What drugs interact with Stivarga?
Effect Of Strong CYP3A4 Inducers On Regorafenib
- Co-administration of a strong CYP3A4 inducer with Stivarga decreased the plasma concentrations of regorafenib, increased the plasma concentrations of the active metabolite M-5, and resulted in no change in the plasma concentrations of the active metabolite M-2, and may lead to decreased efficacy.
- Avoid concomitant use of Stivarga with strong CYP3A4 inducers (e.g. rifampin, phenytoin, carbamazepine, phenobarbital, and St. John's Wort).

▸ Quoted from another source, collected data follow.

/-- Where two comparisons agree on the registers `ValidConfig` compares, so do the verdicts. -/
theorem validBy_congr {gt gt' : Scalar → Scalar → Prop} {s : State} (config : ConfigHasReal s)
    (agree : ∀ a b : Scalar, a.HasReal → b.HasReal → (gt a b ↔ gt' a b)) : ValidBy gt s ↔ ValidBy gt' s := by
  obtain ⟨dt, lpf, pi, pll⟩ := config
  have zeroReal : zero.HasReal := lit_hasReal 0
  have bounds {p : PiRegs}
      (h : p.intLo.HasReal ∧ p.intHi.HasReal ∧ p.outLo.HasReal ∧ p.outHi.HasReal) :
      ((p.clampEn.intEn = true → ¬ gt p.intLo p.intHi) ∧ (p.clampEn.outEn = true → ¬ gt p.outLo p.outHi)) ↔
      ((p.clampEn.intEn = true → ¬ gt' p.intLo p.intHi) ∧ (p.clampEn.outEn = true → ¬ gt' p.outLo p.outHi)) := by
    obtain ⟨intLo, intHi, outLo, outHi⟩ := h
    rw [agree _ _ intLo intHi, agree _ _ outLo outHi]
  refine and_congr (agree _ _ dt zeroReal) (and_congr ?_ (and_congr ?_ ?_))
  · exact forall₂_congr fun i _ => and_congr (agree _ _ (lpf i).1 zeroReal) (agree _ _ (lpf i).2 zeroReal)
  · exact forall₂_congr fun i _ => bounds (pi i)
  · exact forall₂_congr fun i _ => bounds (pll i)

/-- Settles O52: the verdict clause by clause, and in the reference instance the two comparisons agree. -/
theorem validConfigMeansValid : Obligations.ValidConfigMeansValid := by
  intro s
  refine ⟨validConfig_iff_validBy, fun real config => ?_⟩
  rw [validConfig_iff_validBy, real]
  exact validBy_congr config fun _ _ => numGreater_real

end Sys2Proof.Machine
end

section
/-! PROOFS. When an operation and a cycle complete (spec/44_cycle_driver.md section 5, spec/60_exceptions.md section 1):
an operation stops at its lowest empty operand and completes on full ones; on a well-formed build with a valid
configuration no operand, no divisor and no output of a cycle stops it. -/

namespace Sys2Proof.Machine

/-! Empty operands (R84, R175). -/

/-- Operand `j` of an operation whose lowest empty operand is `k`: it is the one that raises, or it is given. -/
theorem operand_raises {s : State} {j k : Nat} {v : Option Scalar} {f : Scalar → Out} (le : j ≤ k)
    (empty : j = k → v = none) (full : j < k → v ≠ none)
    (rest : j < k → ∀ x, f x = .fault (.noValue (.operand s.stepIdx k))) :
    operand s j v f = .fault (.noValue (.operand s.stepIdx k)) := by
  rcases le.eq_or_lt with rfl | lt
  · rw [empty rfl]; rfl
  · obtain ⟨x, rfl⟩ := Option.ne_none_iff_exists'.1 (full lt)
    exact rest lt x

/-- Settles O32: the operation is given its operands in their order up to the lowest empty one, and that one raises. -/
theorem emptyOperandRaises : Obligations.EmptyOperandRaises := by
  intro i s k command present inside empty lower
  have at_ (j : Nat) (e : j = k) : argAt s.arg j = none := e ▸ empty
  have one (f : Scalar → Out) (le : k < 1) :
      operand s 0 s.arg.arg0 f = .fault (.noValue (.operand s.stepIdx k)) :=
    operand_raises (Nat.zero_le _) (at_ 0) (lower 0) fun lt => by omega
  have three (f : Scalar → Scalar → Scalar → Out) (le : k < 3) :
      (operand s 0 s.arg.arg0 fun x => operand s 1 s.arg.arg1 fun y => operand s 2 s.arg.arg2 fun z => f x y z) =
        .fault (.noValue (.operand s.stepIdx k)) :=
    operand_raises (Nat.zero_le _) (at_ 0) (lower 0) fun lt _ =>
      operand_raises lt (at_ 1) (lower 1) fun lt _ =>
        operand_raises lt (at_ 2) (lower 2) fun lt _ => by omega
  have four (f : Scalar → Scalar → Scalar → Scalar → Out) (le : k < 4) :
      (operand s 0 s.arg.arg0 fun x => operand s 1 s.arg.arg1 fun y => operand s 2 s.arg.arg2 fun z =>
        operand s 3 s.arg.arg3 fun w => f x y z w) = .fault (.noValue (.operand s.stepIdx k)) :=
    operand_raises (Nat.zero_le _) (at_ 0) (lower 0) fun lt _ =>
      operand_raises lt (at_ 1) (lower 1) fun lt _ =>
        operand_raises lt (at_ 2) (lower 2) fun lt _ =>
          operand_raises lt (at_ 3) (lower 3) fun lt _ => by omega
  cases i with
  | clarke => exact three _ inside
  | park => exact four _ inside
  | ipark => exact four _ inside
  | lpf i => exact (withInstance_of_wf _ present).trans (one _ inside)
  | intg i => exact (withInstance_of_wf _ present).trans (three _ inside)
  | pi i => exact (withInstance_of_wf _ present).trans (one _ inside)
  | pll i => exact (withInstance_of_wf _ present).trans (three _ inside)
  | cycle t => cases command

Effect Of Strong CYP3A4 Inhibitors On Regorafenib
- Co-administration of a strong CYP3A4 inhibitor with Stivarga increased the plasma concentrations of regorafenib and decreased the plasma concentrations of the active metabolites M-2 and M-5, and may lead to increased toxicity. Avoid concomitant use of Stivarga with strong CYP3A4 inhibitors (e.g. clarithromycin, grapefruit juice, itraconazole, ketoconazole, nefazodone, posaconazole, telithromycin, and voriconazole).
Effect Of Regorafenib On Breast Cancer Resistance Protein (BCRP) Substrates
- Co-administration of Stivarga with a BCRP substrate increased the plasma concentrations of the BCRP substrate. Monitor patients closely for signs and symptoms of exposure related toxicity to the BCRP substrate (e.g. methotrexate, fluvastatin, atorvastatin).
- Consult the concomitant BCRP substrate product information when considering administration of such products together with Stivarga.
Is Stivarga safe to take when pregnant or breastfeeding?
- Based on animal studies and its mechanism of action, Stivarga can cause fetal harm when administered to a pregnant woman.
- There are no available data on Stivarga use in pregnant women.
- There are no data on the presence of regorafenib or its metabolites in human milk, the effects of regorafenib on the breastfed infant, or on milk production.
- Because of the potential for serious adverse reactions in breastfed infants from Stivarga, do not breastfeed during treatment with Stivarga and for 2 weeks after the final dose.